Energy Law May Spawn Merger Mania
 
  August 19, 2005
 
The 1,700 page energy bill is now law. Embedded in there is repeal of the federal law that had created a wall between a utility's regulated and unregulated businesses and restricted the types of businesses in which utilities could engage.

Ken Silverstein
EnergyBiz Insider
Editor-in-Chief

The so-called Public Utilities Holding Company Act (PUHCA) of 1935 had been considered by the administration, many lawmakers and utilities to be "outdated, Depression-era" law. Now that the old law has been repealed, some say that the industry appears ripe for more consolidation and a new influx of capital that can help pay for investments in new transmission and generation.

Clearly, the most important implication of this new law is that it opens opportunities for mergers that were either cumbersome from a regulatory standpoint or they were prohibited altogether by the old law. Before, it was as difficult for foreign utilities to buy American utilities as it was for non-traditional energy companies to purchase such enterprises. At the same time, the old law had forbid companies that were not in the same geographic district to link up.

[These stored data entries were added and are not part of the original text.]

/-! ### What a register reads as

No row of the table reads a CSR: these definitions say what an instruction that does would find (R35, R38, R43 to R67, R458, R483). -/

/-- Who may read a custom register (R44): as who may write it, but that VS-mode may read cqzkeyctl, and that the read-only ones are read. -/
def HartState.mayReadCustom (x : HartState) (n : Nat) : Allow :=
  if n = 0x5C1 && x.run ≠ .debug && x.priv = .s && x.virt && bit x.cqzmctl 0 then .yes
  else if [0xDC0, 0xDC1, 0xDC2, 0xDC3, 0xDC8].contains n then x.maySuper
  else x.mayCsr n

/-- cqzcachectl: the core's fields, and FLUSH_BUSY (R54). -/
def CoreState.cachectl (c : CoreState) : Word :=
  BitVec.ofNat 64 (bitOf c.l1iNa + 2 * bitOf c.l1dNa + 4 * bitOf c.l2Na + 256 * bitOf c.flushing.isSome)

/-- mhartid (R38): above bit 11 the package index in Cascade mode. -/
def State.mhartid (s : State) (h : HartId) : Word := BitVec.ofNat 64 (hartIx h + s.pkgIx * 2 ^ 12)

/-- cqzphys (R67). -/
def State.physId (s : State) (h : HartId) : Word :=
  let c := s.core (coreIx h)
  BitVec.ofNat 64 (c.phys.val + h.die.val * 2 ^ 8 + c.moves.toNat * 2 ^ 16)

/-- scountovf: the OF bits of the event registers (Sscofpmf). -/
def HartState.countOvf (x : HartState) : Word :=
  ((List.range 29).map (· + 3)).foldl (fun v i => putFld v i 1 (bitOf (bit (x.getCsr (0x320 + i)) 63))) 0

/-- A sample register while VALID = 0 reads a free value (R64). -/
def State.sampleRead (s : State) (x : HartState) (v : Word) : Word × State :=
  if bit x.cqzsmpctl 8 then (v, s) else s.takeWord

/-- SD of a status register: the floating-point or vector state is dirty. -/
def withSd (v : Word) : Word := putFld v 63 1 (bitOf (fld v 9 2 = 3 || fld v 13 2 = 3))

/-- misa: XLEN 64, and the letters of the extensions of R34: A, B, C, D, F, H, I, M, S, U and V. -/
def misaWord : Word := putFld (bitsOf [0, 1, 2, 3, 5, 7, 8, 12, 18, 20, 21]) 62 2 2

/-- A PMP address register as read under the grain of R34, G = 10: bits [8:0] read as ones while its entry is NAPOT, and bits
[9:0] as zeros while it is off or TOR. -/
def HartState.pmpaddr (x : HartState) (n : Nat) : Word :=
  let i := n - 0x3B0
  let a := fld (x.getCsr (0x3A0 + i / 8 * 2)) (8 * (i % 8) + 3) 2
  if 2 ≤ a then x.getCsr n ||| 0x1FF else x.getCsr n &&& ~~~ 0x3FF

/-- What a standard register reads as that shows parts of others, or holds constants. -/
def HartState.viewed (x : HartState) (n : Nat) : Word :=
  let h (l : List Nat) : Word := x.getCsr 0x603 &&& bitsOf l
  let ie := x.getCsr 0x304
  let ip := x.getCsr 0x344 ||| (x.getCsr 0x309 &&& bitsOf [9])
  if n = 0x003 then x.getCsr 0x001 ||| x.getCsr 0x002 <<< 5
  else if n = 0x00F then x.getCsr 0x009 ||| x.getCsr 0x00A <<< 1
  else if n = 0x100 then withSd (x.getCsr 0x300 &&& bitsOf [1, 5, 8, 9, 10, 13, 14, 18, 19, 23] ||| 0x200000000)
  else if n = 0x300 then withSd (x.getCsr 0x300 ||| 0xA00000000)
  else if n = 0x200 then withSd (x.getCsr 0x200 ||| 0x200000000)
  else if n = 0x600 then x.getCsr 0x600 ||| 0x200000000
  else if n = 0x104 then ie &&& x.supInts
  else if n = 0x144 then ip &&& x.supInts
  else if n = 0x204 then (ie &&& h [2, 6, 10]) >>> 1
  else if n = 0x244 then (ip &&& h [2, 6, 10]) >>> 1
  else if n = 0x604 then ie &&& bitsOf [2, 6, 10, 12]
  else if n = 0x644 then ip &&& bitsOf [2, 6, 10, 12]
  else if n = 0x344 then ip
  else if n = 0x303 then x.getCsr 0x303 ||| bitsOf [2, 6, 10, 12]
  else if n = 0xC22 then 32
  else if n = 0x301 then misaWord
  else if 0x3B0 ≤ n && n ≤ 0x3EF then x.pmpaddr n
  else if 0x7A1 ≤ n && n ≤ 0x7A3 then x.getCsr (triggerKey x n)
  else x.getCsr n

/-- A 64-bit part of a file's array of bits, as read. -/
def partOf64 (b : BitVec 2048) (k : Nat) : Word := BitVec.ofNat 64 (b.toNat >>> (32 * k))

/-- What a register of a file reads as, by the number that the select register holds. -/
def ImsicFile.get (f : ImsicFile) (sel : Nat) : Word :=
  if sel = 0x70 then f.eidelivery.setWidth 64
  else if sel = 0x72 then f.eithreshold.setWidth 64
  else if 0x80 ≤ sel && sel ≤ 0xBF then partOf64 f.eip (sel - 0x80)
  else if 0xC0 ≤ sel && sel ≤ 0xFF then partOf64 f.eie (sel - 0xC0)
  else 0

/-- A read by way of an indirect or a claim register. -/
def State.indirectRead (s : State) (h : HartId) (n : Nat) : Word :=
  let x := s.hart (hartIx h)
  match x.fileOf n with
  | none => 0
  | some k =>
    let f := s.file (hartIx h * 32 + k)
    if n % 256 = 0x5C then (match f.top with
      | some i => BitVec.ofNat 64 (i * 65537)
      | none => 0)
    else f.get (x.getCsr (n - n % 16)).toNat

/-- What a hart's CSR reads as. The user-level counters show the machine-level ones, and time the time base, with htimedelta added while
V = 1. -/
def State.csrRead (s : State) (h : HartId) (n : Nat) : Word × State :=
  let x := s.hart (hartIx h)
  if n = 0xF11 then (0x0000000000000D27, s)
  else if n = 0xF12 then (0x8000000000000E24, s)
  else if n = 0xF13 then (0x00000000000000A1, s)
  else if n = 0xF14 then (s.mhartid h, s)
  else if n = 0x800 then (x.cqzkeyr, s)
  else if n = 0x5C0 then (x.cqzbpctl &&& 1, s)
  else if n = 0x5C1 then (if x.virt && x.run ≠ .debug then (x.cqzkeyctl >>> 1) &&& 1 else x.cqzkeyctl, s)
  else if n = 0x5C2 then ((s.core (coreIx h)).cachectl, s)
  else if n = 0x5C3 then (x.cqzsmpctl, s)
  else if n = 0x6C0 then (x.cqzhue, s)
  else if n = 0x7C0 then (x.cqzmctl, s)
  else if n = 0xDC0 then s.sampleRead x x.cqzsmpinfo
  else if n = 0xDC1 then s.sampleRead x x.cqzsmppc
  else if n = 0xDC2 then s.sampleRead x x.cqzsmpaddr
  else if n = 0xDC3 then s.sampleRead x x.cqzsmplat
  else if n = 0xDC8 then (s.physId h, s)
  else if n = 0xC01 then (if x.virt then s.now + x.getCsr 0x605 else s.now, s)
  else if n = 0xC00 || 0xC02 ≤ n && n ≤ 0xC1F then (x.getCsr (n - 0x100), s)
  else if n = 0xDA0 then (x.countOvf, s)
  else if n = 0x015 then (let (w, s) := s.takeWord; (w &&& 0xC000FFFF, s))
  else
    let n := x.csrFor n
    (if isIndirect n then s.indirectRead h n else x.viewed n, s)

end Sys2Proof.Machine
end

Now, foreign energy providers such as Germany's E.ON or Britain's National Grid will have an easier time buying U.S. utilities. And folks such as Warren Buffet who had earlier purchased MidAmerican Corp. will have fewer hoops to jump through if they want to make the same kind of buys. Meantime, mergers can now take place between utilities in different parts of the country such as California and Florida.

"This will be a good time to get some new money into the industry," says David Raskin, partner with Steptoe & Johnson in Washington, D.C. "The ultimate barrier to consolidation will be state regulation. In the past, the toughest issues have been the ones raised with regard to market concentration -- or companies merging in the same geographic areas and possibly hurting consumers. States must still review the question of whether they think these mergers are in the best interest of consumers."

In fact, the argument for repeal of PUHCA is that there remains a myriad of regulatory hoops companies face if they want to merge. The Securities and Exchange Commission may play less of a role but the Federal Energy Regulatory Commission will continue to play an integral part in these decisions. And, the states will not lose their say in the matter. Major mergers and asset acquisitions are still subject to scrutiny by all relevant regulatory bodies.

Warren Buffett has said that if PUHCA is repealed then his Berkshire Hathaway would be willing to invest $10 billion to $15 billion into the energy sector -- critical capital at a time of emphasis on reliability. And with many energy providers now trying to shore up their balance sheets to boost credit ratings, an increasing number of utility-type assets are on the auction block and presumably ones that need to modernized.

Credit Ratings

PUHCA had been enacted in the 1930s in response to abuses by electric companies at the time, and because the 16 biggest corporations back then controlled 75 percent of the generation market. It has sought to ensure the financial integrity of regulated operations that are responsible for delivering power to consumers. But critics of PUHCA argued that it has inhibited utility holding companies from making investments that are ancillary to their core services.

"There will be a fair amount of more merger activity," says Michael Shenberg, head of the energy practice at Strook & Strook law offices in New York City. When asked if more mergers might lead to increased market domination, the attorney answered, "Why should Home Depot swallow up my local hardware store?" The implication is that the bigger business has more resources and better access to capital, all of which the utility sector desperately needs at the moment.

Consolidation, of course, has occurred industry-by-industry with most having a select group of national players and several niche players. Hundreds of utility companies now exist with some experts saying that many of those could combine and noting the industry should not be treated any differently than others.

Critics say repealing PUHCA will prove to be a bad idea, particularly now when consumers and shareholders have seen the effects of market manipulation in the electricity sector. The law provides valuable consumer protections, they say. Take Southern Co., which spun off its unregulated subsidiary now known as Mirant Corp. Mirant is now bankrupt and is suing Southern, which produces power and then delivers it to millions of consumers in the Southeast.

Moreover, critics of repeal say that the key to winning new investment is having better credit ratings and that mergers oftentimes hurt such ratings. Standard & Poor's, for example, says that holding companies regulated under PUHCA have better scores than those entities exempted from PUHCA regulation. "S&P also rejected the claim that PUHCA was preventing investment in utility infrastructure," says watchdog Public Citizen. "It found that the opposite was true, since investors like strong credit ratings."

In any event, there's still a lot of follow up work to be completed on this energy bill and in particular the repeal of PUHCA. The FERC must issue new rules. Jim Steffas, vice president of government affairs for Direct Energy in Houston, says that repeal of PUHCA should be viewed as part of an overall initiative by the administration and Congress to improve the viability of wholesale and retail electric markets. His company, which sells retail power in several U.S. states and Canada, says that regulators will work harder to ensure any benefits of merger activity are shared throughout the value chain.

Repeal of PUHCA has far-reaching effects. But, Congress and the president are persuaded that federal and state regulators will not have their hands tied. Their hope is that the changes will bring in investment to better enable reliability and improve services.